Punch out, take the stroke, accept that you will be putting for bogey. Turn those +3 and +4's into +2's. Do that twice in a round and you'll pick up 3-4 strokes.


----------



## DivotHead (Sep 26, 2006)

I suggest that you quit think about breaking 90 and just enjoy your golf rounds. The breaking 90 will happen on it's own. Then after it does it will be almost routine.


----------



## OzGolfer (Oct 5, 2006)

G'Day Mondonko,

Just as Blue and Divot have mentioned, don't stress out too much about breaking 90, the more you think about it the more you will be disappointed.

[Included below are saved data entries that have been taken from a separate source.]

/-- An OPEN (R57, R58). -/
def State.oapOpen (s : State) (addr port : Nat) (d : Dgram) : State :=
  let auth := bit d.flags 0
  let opens := s.ctl.opens.filter (fun o => le s.ctl.uptime (o.at_ + 2 ^ 48))
  let rej (r : Nat) : State :=
    let p := s.reject none d r none
    p.1.sendDgram addr port p.2
  bif d.count != 0 || d.sid != 0 || d.body.length != (bif auth then 16 else 0) then s.dropBad
  else bif auth && d.trailer != hmac256 s.ctl.oapKey d.signed then s.dropAuth
  else bif !auth && s.obj 0x1104 0 == 1 then rej 5
  else match opens.find? (fun o => decide (o.addr = addr) && decide (o.port = port) && decide (o.seq = d.seq)) with
    | some o => s.sendDgram addr port o.ack
    | none =>
      bif le 8 s.ctl.sessions.length then rej 4
      else
        let sid := newSid s.ctl.sessions (s.free 32)
        let s := s.took
        let first := s.free 32
        let s := s.took
        let ack := s.free 32
        let s := s.took
        let nonce := leBytes 16 (s.free 128)
        let s := bif auth then s.took else s
        let m := s.dgram (if auth then some s.ctl.oapKey else none) 6 0 sid d.seq ack (u32 first ++ (if auth then nonce else []))
        let x : Session :=
          { id := sid, addr := addr, port := port, expected := (d.seq + 1) % 2 ^ 32, cache := [], subs := 0, notifyNo := first,
            window := [], held := [], auth := auth, key := if auth then hmac256 s.ctl.oapKey (d.body ++ nonce) else [] }
        let s := { s with ctl := { s.ctl with sessions := s.ctl.sessions ++ [x],
                                              opens := ⟨addr, port, d.seq, s.ctl.uptime, m⟩ :: opens } }
        (s.sendDgram addr port m).ev 8

/-- A CLOSE or a NOTIFY_ACK of a session (R54, R57 to R59). One that names no open session has no effect and no answer (DESIGN
CHOICE, log 58: R56 rejects requests and OPENs). -/
def State.oapShort (s : State) (d : Dgram) (f : State → Session → State) : State :=
  bif d.count != 0 || !d.body.isEmpty then s.dropBad
  else match s.session d.sid with
    | none => s
    | some x => bif verified x d then f s x else s.dropAuth

/-- A datagram arrives at the management port (R49); the types only the engine sends are malformed. -/
def State.datagramIn (s : State) (addr port : Nat) (bs : List Byte) : State :=
  bif !s.answers then s
  else match parseDgram 1388 bs with
    | none => s.dropBad
    | some d => match d.type with
      | 1 => s.oapRequest addr port d
      | 4 => bif d.seq != 0 then s.dropBad else s.oapShort d (fun s x => s.setSession (x.acked d.ack))
      | 5 => s.oapOpen addr port d
      | 7 => s.oapShort d (fun s x => s.closeSession x.id)
      | _ => s.dropBad

/-! ### Notifications (R59, R78) -/

/-- The 16-byte entry of event `n`. -/
def State.notifyEntry (s : State) (n : Nat) : List Byte := u16 n ++ u16 (s.get (evCnt n)) ++ u96 (s.evTag n)

/-- A NOTIFY as it is sent, each time under the request number expected then. -/
def State.notifyDgram (s : State) (x : Session) (w : Notice) : List Byte :=
  s.dgram x.keyOf 3 w.count x.id w.num ((x.expected + 2 ^ 32 - 1) % 2 ^ 32) w.body

/-- The entries held for a session leave in one NOTIFY, at most 86 of them, while fewer than 8 are outstanding. -/
def State.notify (s : State) (sid : Nat) : State :=
  match s.session sid with
  | none => s
  | some x =>
    bif x.held.isEmpty || le 8 x.window.length then s
    else
      let es := x.held.take 86
      let w : Notice := ⟨x.notifyNo, es.flatMap s.notifyEntry, es.length, 1⟩
      let y := { x with held := x.held.drop 86, notifyNo := (x.notifyNo + 1) % 2 ^ 32, window := x.window ++ [w] }
      (s.setSession y).sendTo y (s.notifyDgram y w)

/-- An unacknowledged NOTIFY is sent again; after 10 sends the session closes. Its entries are those of its first sending, with the
CNT of then; only the acknowledge number is that of the new sending (DESIGN CHOICE, log 58: R59 and R78 leave it open). -/
def State.renotify (s : State) (sid num : Nat) : State :=
  match s.session sid with
  | none => s
  | some x => match x.window.find? (fun w => decide (w.num = num)) with
    | none => s
    | some w =>
      bif le 10 w.sends then s.closeSession sid
      else
        let w := { w with sends := w.sends + 1 }
        let y := { x with window := x.window.map (fun v => if v.num = num then w else v) }
        (s.setSession y).sendTo y (s.notifyDgram y w)

/-! ### The mailbox (R60, R61) -/

/-- The mailbox has answered request `seq` with `m`. -/
def State.mbxKeep (s : State) (seq : Nat) (m : List Byte) : State :=
  { s with ctl := { s.ctl with mbxExpected := some ((seq + 1) % 2 ^ 32), mbxCache := ((seq, m) :: s.ctl.mbxCache).take 8 } }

I have been in you position and I can tell you that stressing about it won't help, it is actually a hinderance. First of all, ENJOY your round regardless, it sure beats the hell out of working. 

Also play to your strengths not your weaknesses, don't go for the miracle or once in a lifetime shot. If it means chipping out sideways or playing an extra shot then so be it. These are the type of shots that will save you shots around the course. As Blue mentioned turn those +3 and +4's in to +1's or +2's.

Don't let your playing partners make you play shots that you usually don't play, remember play to your strengths not theirs.

That's what I did to break 90, and break it regularly now but I still fall into the trap of thinking I am better than I actually am :laugh: but hey that's golf!!!


----------